Parkinson's disease (PD) is a devastating movement disorder caused by the death of dopaminergic neurons (a type of nerve cells in the central nervous system) present in the midbrain. These neurons secrete dopamine (a signaling molecule) and are a critical component of the motor circuit that ensures movements are smooth and coordinated.
All current treatments attempt to overcome the loss of these neurons by either replacing the lost dopamine, or modulating other parts of the circuit to balance this loss or attempting to halt or delay the loss of dopaminergic neurons. Cell replacement therapy (that is, transplantation of dopaminergic neurons into the brain to replace lost cells and restore function) as proposed in this application attempts to use cells as small pumps of dopamine that will be secreted locally and in a regulated way, and will therefore avoid the complications of other modes of treatment. Indeed, cell therapy using fetal tissue-derived cells have been shown to be successful in multiple transplant studies. Work in the field has been limited however, partially due to the limited availability of cells for transplantation (e.g., 6-10 fetuses of 6-10 weeks post-conception are required for a single patient).
We believe that human embryonic stem cells (hESCs) may offer a potentially unlimited source of the right kind of cell required for cell replacement therapy. Work in our laboratories and in others has allowed us to develop a process of directing hESC differentiation into dopaminergic neurons. Parallel efforts by clinicians have identified processes to implant the cells safely and to follow their behavior in humans in a safe non-invasive fashion. Equally important, useful animal models for testing cell therapy have been developed. We therefore believe that the time is right to mount a coordinated team effort such as the one we have proposed to approval from the FDA to treat PD using dopaminergic neurons obtained from hESCs.
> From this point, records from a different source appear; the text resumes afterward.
-- ==== Sys2Proof/Machine/Setters.lean ====
section
/-! DEFINITION. The 21 setters (40_register_setters.md R100 to R122): one definition per command. -/

namespace Sys2Proof.Machine

/-- The fields of control word 0 (R84, R100). -/
def writeControl0 (v : Word) (s : State) : State :=
  { s with
    shiftA := controlShift v
    control := { s.control with enables := control0Enables v, minterms := mintermsField v } }

/-- The fields of control word 1 (R85, R101). -/
def writeControl1 (v : Word) (s : State) : State :=
  { s with
    shiftB := controlShift v
    control :=
      { s.control with
        lineSign := control1Sign v
        lineDirection := control1Direction v
        exclusiveFill := control1Exclusive v
        inclusiveFill := control1Inclusive v
        fillCarry := control1FillCarry v
        oneDot := control1OneDot v
        lineMode := control1LineMode v } }

/-- The fields of the size word (R86, R104). -/
def writeSize (v : Word) (s : State) : State :=
  { s with height := sizeHeight v, control := { s.control with width := sizeWidth v } }

/-- `SET_CONTROL0 v` (R100). -/
def execSetControl0 (v : Word) : State → Result := runSetter (writeControl0 v)

/-- `SET_CONTROL1 v` (R101). -/
def execSetControl1 (v : Word) : State → Result := runSetter (writeControl1 v)

/-- `SET_FIRST_WORD_MASK v` (R102). -/
def execSetFirstWordMask (v : Word) : State → Result :=
  runSetter fun s => { s with control := { s.control with firstMask := v } }

/-- `SET_LAST_WORD_MASK v` (R103). -/
def execSetLastWordMask (v : Word) : State → Result :=
  runSetter fun s => { s with control := { s.control with lastMask := v } }

/-- `SET_SIZE v` (R104): the one command that arms the engine; it starts nothing. -/
def execSetSize (v : Word) : State → Result := runSetter (writeSize v)

/-- `SET_MINTERMS v` (R105). -/
def execSetMinterms (v : Word) : State → Result :=
  runSetter fun s => { s with control := { s.control with minterms := mintermsField v } }

/-- `SET_A_DATA v` (R106). -/
def execSetAData (v : Word) : State → Result := runSetter fun s => { s with aData := v }

/-- `SET_B_DATA v` (R107). -/
def execSetBData (v : Word) : State → Result := runSetter fun s => { s with bData := v }

/-- `SET_C_DATA v` (R108). -/
def execSetCData (v : Word) : State → Result := runSetter fun s => { s with cData := v }

/-- `SET_A_PTR_HI v` (R109). -/
def execSetAPtrHi (v : Word) : State → Result := runSetter (setPointerHi .a v)

/-- `SET_A_PTR_LO v` (R110). -/
def execSetAPtrLo (v : Word) : State → Result := runSetter (setPointerLo .a v)

/-- `SET_B_PTR_HI v` (R111). -/
def execSetBPtrHi (v : Word) : State → Result := runSetter (setPointerHi .b v)

/-- `SET_B_PTR_LO v` (R112). -/
def execSetBPtrLo (v : Word) : State → Result := runSetter (setPointerLo .b v)

/-- `SET_C_PTR_HI v` (R113). -/
def execSetCPtrHi (v : Word) : State → Result := runSetter (setPointerHi .c v)

/-- `SET_C_PTR_LO v` (R114). -/
def execSetCPtrLo (v : Word) : State → Result := runSetter (setPointerLo .c v)

/-- `SET_D_PTR_HI v` (R115). -/
def execSetDPtrHi (v : Word) : State → Result := runSetter (setPointerHi .d v)

/-- `SET_D_PTR_LO v` (R116). -/
def execSetDPtrLo (v : Word) : State → Result := runSetter (setPointerLo .d v)

/-- `SET_A_MOD v` (R117). -/
def execSetAMod (v : Word) : State → Result := runSetter (setModulo .a (moduloWord v))

/-- `SET_B_MOD v` (R118). -/
def execSetBMod (v : Word) : State → Result := runSetter (setModulo .b (moduloWord v))

/-- `SET_C_MOD v` (R119). -/
def execSetCMod (v : Word) : State → Result := runSetter (setModulo .c (moduloWord v))

/-- `SET_D_MOD v` (R120). -/
def execSetDMod (v : Word) : State → Result := runSetter (setModulo .d (moduloWord v))

end Sys2Proof.Machine
end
For this proposal we have built a California team with both scientists and clinicians that have the potential to translate a promising idea (a cell therapy for PD) to an IND submission. Our goal is to take clinical-grade current good manufacture practice (cGMP)-manufactured hESC-derived dopaminergic neurons to a prospective Phase I clinical trial. This application to treat a currently non-curable disease (PD) meets CIRM's primary goal for Disease Team Research Awards and we believe our efforts will help take cell-based therapy for PD to the clinic.
Parkinson’s disease affects more than a million patients United States with a large fraction being present in California. California, which is the home of the Parkinson’s Institute and several Parkinson’s related foundations and patient advocacy groups, has been at the forefront of this research and a large number of California based scientists supported by these foundations and CIRM have contributed to significant breakthroughs in this field.
We have assembled a California based team of scientists and clinicians that aim to develop a cell replacement therapy for this currently non-curable disorder. We believe that this proposal which will hire more than thirty employees in California includes the basic elements that are required for the translation of basic research to clinical research. We believe these experiments not only provide a blueprint for moving Parkinson’s disease towards the clinic for people suffering with the disorder but also a generalized blueprint for the development of stem cell therapy for multiple neurological disorders including motor neuron diseases and spinal cord injury. The tools and reagents that we develop will be made widely available to Californian researchers and we will select California-based companies for commercialization of such therapies. We hope that California-based physicians will be at the forefront of developing this promising avenue of research. We expect that the money expended on this research will benefit the Californian research community and the tools and reagents we develop will help accelerate the research of our colleagues in both California and worldwide.